Naturally, the truth was uncomfortable.

“So, have you seen that episode of 'Dr. House' where the patient becomes spontaneously drunk without having drank?” I asked. “The one where they discovered the pizza he had eaten had a type of yeast that started spontaneously fermenting in his stomach?”

She rolled her eyes slightly and smiled for a few seconds.

“Yeah,” she said. “I think I heard a couple of the other residents were talking about that one once.”

That flash of geek kinship and the friendly moment would always end quickly, as she'd nudge the conversation back into professional therapy mode.

At the time, I had no other real friends nearby and definitely no girlfriend.

I was lonely, and those fleeting moments of personal connection with my doc were so powerful that at times, they provided enough motivation for me to forcibly stop drinking for a few days, just so I wouldn't miss my appointment with her.

Later in the three years she saw me, I gave her a handwritten card expressing some general affinity and "thanks" for her ongoing help.

By then, I began to have a glimmer of insight that giving her something that could be construed as a gift — even just a handwritten card — might be crossing some sort of boundary.

I was confident there was mutual understanding, though never explicitly stated, that I liked to see her and that on some level, she liked to see me.

I was more than just a number.

And I didn't want to lose her.

Though I'll never know for sure, my guess is, the topic of boundaries arose with her supervising physician at least once during those three years.

It's a sensitive, still taboo topic in psychotherapy.

So partly driven by guilt and partly by fear, I brought it up in a session, using the card as the pretext for the conversation.

I asked if giving her the card was crossing any lines, and I was pre-apologetic if it was.

She explained that she receives little things from patients all the time.

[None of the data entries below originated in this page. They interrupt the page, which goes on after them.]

-- ==== Sys2Proof/Machine/HaspSetup.lean ====
section
/-! DEFINITION. Hasp setup and the strands' hasp instructions (R134-R144). -/

namespace Sys2Proof.Machine

/-- Does a party's block hold hasp n; is it a membership hasp (R138)? -/
def State.partyHasp (s : State) (p : Party) (n : Nat) : Bool × Bool :=
  match s.blockOfParty p with
  | some (_, b) => (b.holds n, b.holds n && bitAt b.membs.toNat n)
  | none => (false, false)

/-- The frame of a setup instruction on hasp n (R138): held by the block, and no membership hasp unless the instruction allows one. -/
def haspFrame (s : State) (n : Nat) (member : Bool) (body : State → Party → Nat → Res) : Out :=
  uniFrame s fun s p _ =>
    let (held, memb) := s.partyHasp p n
    if !held || (memb && !member) then .trap s (cHasp n) else body s p p.core

/-- A strand that waits on an invalidated hasp traps (R144). -/
def State.trapWaiters (s : State) (c n : Nat) : State :=
  [2 * c, 2 * c + 1].foldl (fun s q =>
    match (s.strand q).status with
    | .wait m _ _ => if m == n then s.strandTrap q (cHasp n) else s
    | _ => s) s

/-- The stages that an invalidation of hasp n reaches: itself, or its whole ring (R143): the hasps that are still stages of it,
with its RSTG and RHEAD (R142). -/
def State.ringOf (s : State) (c n : Nat) : List Nat :=
  let h := s.hasp (haspKey c n)
  if h.ring then
    ((List.range (h.rstg + 1)).map (· + h.rhead)).filter fun m =>
      let x := s.hasp (haspKey c m)
      m == n || (x.ring && x.rstg == h.rstg && x.rhead == h.rhead)
  else [n]

/-- HINV of hasp n, and of its ring (R143, R144). -/
def State.invalidateRing (s : State) (c n : Nat) : State :=
  (s.ringOf c n).foldl (fun s m => (s.invalidate c m).trapWaiters c m) s

/-- A hasp initialised (R139). -/
def State.initHasp (s : State) (c n exp : Nat) : State := s.setHasp (haspKey c n) ((s.hasp (haspKey c n)).init exp)

/-- HINIT (R139). -/
def execHinit (h : Fin 32) (a : UniSrc) (s : State) : Out :=
  haspFrame s h.val false fun s p c =>
    let (w, s1) := s.uniSrc p false a
    if 4095 < w.toNat then .trap s (cHasp h.val) else .ok ((s1.invalidateRing c h.val).initHasp c h.val w.toNat)

/-- Set a source slot of a hasp. -/
def Hasp.setSlot (h : Hasp) (i : Fin 4) (x : HSlot) : Hasp := { h with slots := h.slots.set i x }

/-- HSRC (R140, R134, R137). -/
def execHsrc (h : Fin 32) (i : Fin 4) (a b : UniSrc) (s : State) : Out :=
  haspFrame s h.val true fun s p c =>
    let (x, s1) := s.uniSrc p false a
    let (y, s1) := s1.uniSrc p false b
    let hk := haspKey c h.val
    if !(s.hasp hk).valid || bits x.toNat 31 17 != 0 || 96 ≤ bits x.toNat 6 0 || 2 ^ 24 ≤ y.toNat then .trap s (cHasp h.val)
    else .ok (s1.setHasp hk ((s.hasp hk).setSlot i ⟨true, x.toNat, y.toNat, 0⟩))

/-- HSRC with CLR (R140). -/
def execHsrcClr (h : Fin 32) (i : Fin 4) (s : State) : Out :=
  haspFrame s h.val true fun s _ c =>
    let hk := haspKey c h.val
    let x := s.hasp hk
    if !x.valid then .trap s (cHasp h.val) else .ok ((s.setHasp hk (x.setSlot i { x.slots[i] with act := false })).tryComplete c h.val)

/-- HEXP (R141, R134, R137). -/
def execHexp (h : Fin 32) (i : Fin 4) (a b : UniSrc) (s : State) : Out :=
  haspFrame s h.val true fun s p c =>
    let (x, s1) := s.uniSrc p false a
    let (y, s1) := s1.uniSrc p false b
    let hk := haspKey c h.val
    let r := s.hasp hk
    let q := r.slots[i]
    if !r.valid || (x != 0 && !q.act) || (y != 0 && (s.partyHasp p h.val).2) || 2 ^ 24 ≤ q.expect + x.toNat || 4095 < r.expArr + y.toNat then
      .trap s (cHasp h.val)
    else
      .ok ((s1.setHasp hk ({ r with expArr := r.expArr + y.toNat }.setSlot i { q with expect := q.expect + x.toNat })).tryComplete c h.val)

/-- HRING (R142). -/
def execHring (h : Fin 32) (a b : UniSrc) (s : State) : Out :=
  haspFrame s h.val false fun s p c =>
    let (x, s1) := s.uniSrc p false a
    let (y, s1) := s1.uniSrc p false b
    let k := x.toNat
    let stages := (List.range k).map (· + h.val)
    if k < 1 || 8 < k || 31 < h.val + k - 1 || 4095 < y.toNat || stages.any fun n => !(s.partyHasp p n).1 || (s.partyHasp p n).2 then
      .trap s (cHasp h.val)
    else
      let s := stages.foldl (fun s n => s.invalidateRing c n) s1
      .ok (stages.foldl (fun s n =>
        let s := s.initHasp c n y.toNat
        let hk := haspKey c n
        s.setHasp hk { s.hasp hk with ring := true, rbase := n == h.val, rstg := k - 1, rhead := h.val }) s)

/-- HINV (R143). -/
def execHinv (h : Fin 32) (s : State) : Out := haspFrame s h.val false fun s _ c => .ok (s.invalidateRing c h.val)

/-- SHARR (R144, R12, R137): it holds the strand until its earlier commands have completed. -/
def execSharr (h : Fin 32) (s : State) : Out :=
  uniFrame s fun s p _ =>
    match p with
    | .band _ => .trap s cIllegal
    | .strand q =>
      let hk := haspKey p.core h.val
      let x := s.hasp hk
      if !(s.partyHasp p h.val).1 || !x.valid then .trap s (cHasp h.val)
      else if !(s.strandCmds q).isEmpty then .stay s
      else if x.expArr < x.arrived + 1 then .trap s (cHasp h.val)
      else .ok ((s.setHasp hk { x with arrived := x.arrived + 1 }).tryComplete p.core h.val)

/-- SHWAIT (R144, R101). A strand that is being stepped halts when its wait ends (R373). -/
def execShwait (h : Fin 32) (a : UniSrc) (s : State) : Out :=
  uniFrame s fun s p _ =>
    match p with
    | .band _ => .trap s cIllegal
    | .strand q =>
      let (w, s1) := s.uniSrc p false a
      let x := s.hasp (haspKey p.core h.val)
      let ph := w.toNat % 2 ^ 16
      if !(s.partyHasp p h.val).1 || !x.valid then .trap s (cHasp h.val)
      else if phaseDone x.phase ph then .ok (s1.dropRoc p.core)
      else
        let y := s1.strand q
        let nxt := (s.headerAt (s.strandInst q) y.pc).after y.pc
        .stay (s1.setStrand q { y with status := .wait h.val ph nxt, haltReq := y.haltReq || y.stepping })

end Sys2Proof.Machine
end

She reminded me it'd be her job to tell me if something in the context of my treatment crossed a boundary, ethical or otherwise.

Eventually, we would have to discontinue our visits, as she had accepted a fellowship in child psychiatry.

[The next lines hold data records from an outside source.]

/-- Eight bytes at address va read by a stream, at its command's issue or again while it waits (R87, R268, R271, R275): from memory of this package,
its own items of the egress hold buffer laid over them; or asked of another package, once, as operation `op`, until that answers. Where `enough` says
so of the state, the place and the word, the command has the word in d; otherwise it waits. -/
def ReadJudged (s : State) (id : StreamId) (sp : Space) (va : Nat) (op : Option Nat) (again : Nat → Option Nat → CWait) (enough : State → Acc → Nat → Prop)
    (d : CReg) (r : CRes) : Prop :=
  (StreamBad s sp (BitVec.ofNat 64 va) 0 8 .read ∧ r = .fault s 7) ∨
  ∃ x a u, StreamAt s sp (BitVec.ofNat 64 va) 0 8 .read x a u ∧
    let sees (u : State) (bs : List Byte) : Prop :=
      let y := u.opBytes (u.opOfStream id sp .fill x a 8 [] []) bs
      (enough y.2 a (leNat y.1) ∧ r = .ok (y.2.setC id d (BitVec.ofNat 64 (leNat y.1)))) ∨
        (¬ enough y.2 a (leNat y.1) ∧ r = .wait y.2 (again x none) d)
    (∃ h, a.loc.home = some h ∧ sees u (u.bytes h 8)) ∨
    (a.loc.home = none ∧
      ((op = none ∧ r = .wait (u.streamOp id sp .fill x a 8 [] []).2 (again x (some (u.streamOp id sp .fill x a 8 [] []).1)) d) ∨
        ∃ n, op = some n ∧
          (((mget u.ops n).bind (·.resp) = none ∧ r = .wait u (again x (some n)) d) ∨
            (∃ bs, (mget u.ops n).bind (·.resp) = some (bs, .performed) ∧ sees { u with ops := mdel u.ops n } bs) ∨
            ∃ bs f, (mget u.ops n).bind (·.resp) = some (bs, f) ∧ f ≠ .performed ∧ r = .fault u 7)))

/-- A program's CLD does not wait: the line that it read is neither GUESS nor PROV (R296). -/
def goesOn (id : StreamId) (s : State) (a : Acc) (_ : Nat) : Prop :=
  ∀ n l, id = .prog n → (a.lines 1).head? = some l → (s.line l).grade ≠ .guess ∧ (s.line l).grade ≠ .prov

/-- A plain store of a stream (R266, R271, R304, R305): off the chip while its program's taint is below FINAL it enters the egress hold buffer, or waits
for room there; to another package it is sent, and its answer waited for (the model's choice, log 50); any other is performed. `done` says what the
command then does. -/
def StoreJudged (u : State) (id : StreamId) (sp : Space) (va : Nat) (a : Acc) (data : List Byte) (cst : Bool) (d : CReg) (done : State → CRes) (r : CRes) :
    Prop :=
  let held := HeldItem.store (2048 * feCore) (u.streamUid id) a data va sp.part [] { seq := u.nextId }
  (∃ k t, a.offChip = true ∧ u.streamTask id = some k ∧ u.holds k = true ∧ u.task? k = some t ∧
    ((u.holdRoom t.inst t.die held.size = true ∧ r = done (u.holdItem k held)) ∨ (u.holdRoom t.inst t.die held.size = false ∧ r = .stay u))) ∨
  ((∀ k, u.streamTask id = some k → (a.offChip && u.holds k) = false) ∧
    (((∃ p v g, a.loc = .remote p v g) ∧
        r = .wait (u.streamOp id sp .st va a data.length data []).2 (.amend (u.streamOp id sp .st va a data.length data []).1 cst) d) ∨
      ((∀ p v g, a.loc ≠ .remote p v g) ∧ r = done (u.performStore a data sp.part))))

/-- A graded write of a stream (R271, R276, R307): on a line of this package the tumbler's outcome, to be judged again where the write must wait; to
another package it is sent, and its answer waited for. `done` says what the command does with an outcome. -/
def GradedJudged (u : State) (id : StreamId) (sp : Space) (va : Nat) (a : Acc) (data : List Byte) (g : Grade) (cst : Bool) (d : CReg)
    (done : State → Nat → CRes) (r : CRes) : Prop :=
  (∃ h w v, a.loc.home = some h ∧ u.gradedWrite h data g (u.streamTask id) (u.streamLimit id) = (w, v) ∧
    ((v.streamOutcome id w = none ∧ r = .stay v) ∨ ∃ n v1, v.streamOutcome id w = some (n, v1) ∧ r = done v1 n)) ∨
  (a.loc.home = none ∧
    let y := u.streamOp id sp .st va a data.length data [BitVec.ofNat 32 (gradeCode g)]
    r = .wait y.2 (.amend y.1 cst) d)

Months before that, we began to discuss my fears of letting go of her and moving on to a new provider.

Joselito Briones

“A man or a woman?” she asked in one of the last sessions, rapidly clicking through profiles of other doctors in the area.

“What?”

“Do you prefer a male or a female provider?” she clarified.

I think she might have been testing to see if I had any insight about my tendency to become anxiously attached, especially to women.

“Uh, I guess I have no preference,” I said, not knowing what to say.

Discussing the transition of care was a reality check I'd no longer have her in my life.

In one of those sessions, toward the end, I admitted I had cried a few nights prior and took a sedative I wasn't supposed to have.

In a sense, she was providing grief counseling for the loss of herself out of my life. With gentle tact and care, she guided me toward acceptance that there would have to be total closure.

My doc did find me another psychiatrist, a male resident native to Switzerland who ended up being an excellent fit.

And I continued visits with him for yet another three years. During that time, I was able to get more honest with both myself and him.

Total closure from the tender relationship, or “therapeutic alliance” as she coined it, with my first long-term therapist took years.

But all love comes with eventual pain, and looking back, I would not have had my treatment play out any other way.

She was who I needed at the time, and I don't think I could have done it without her.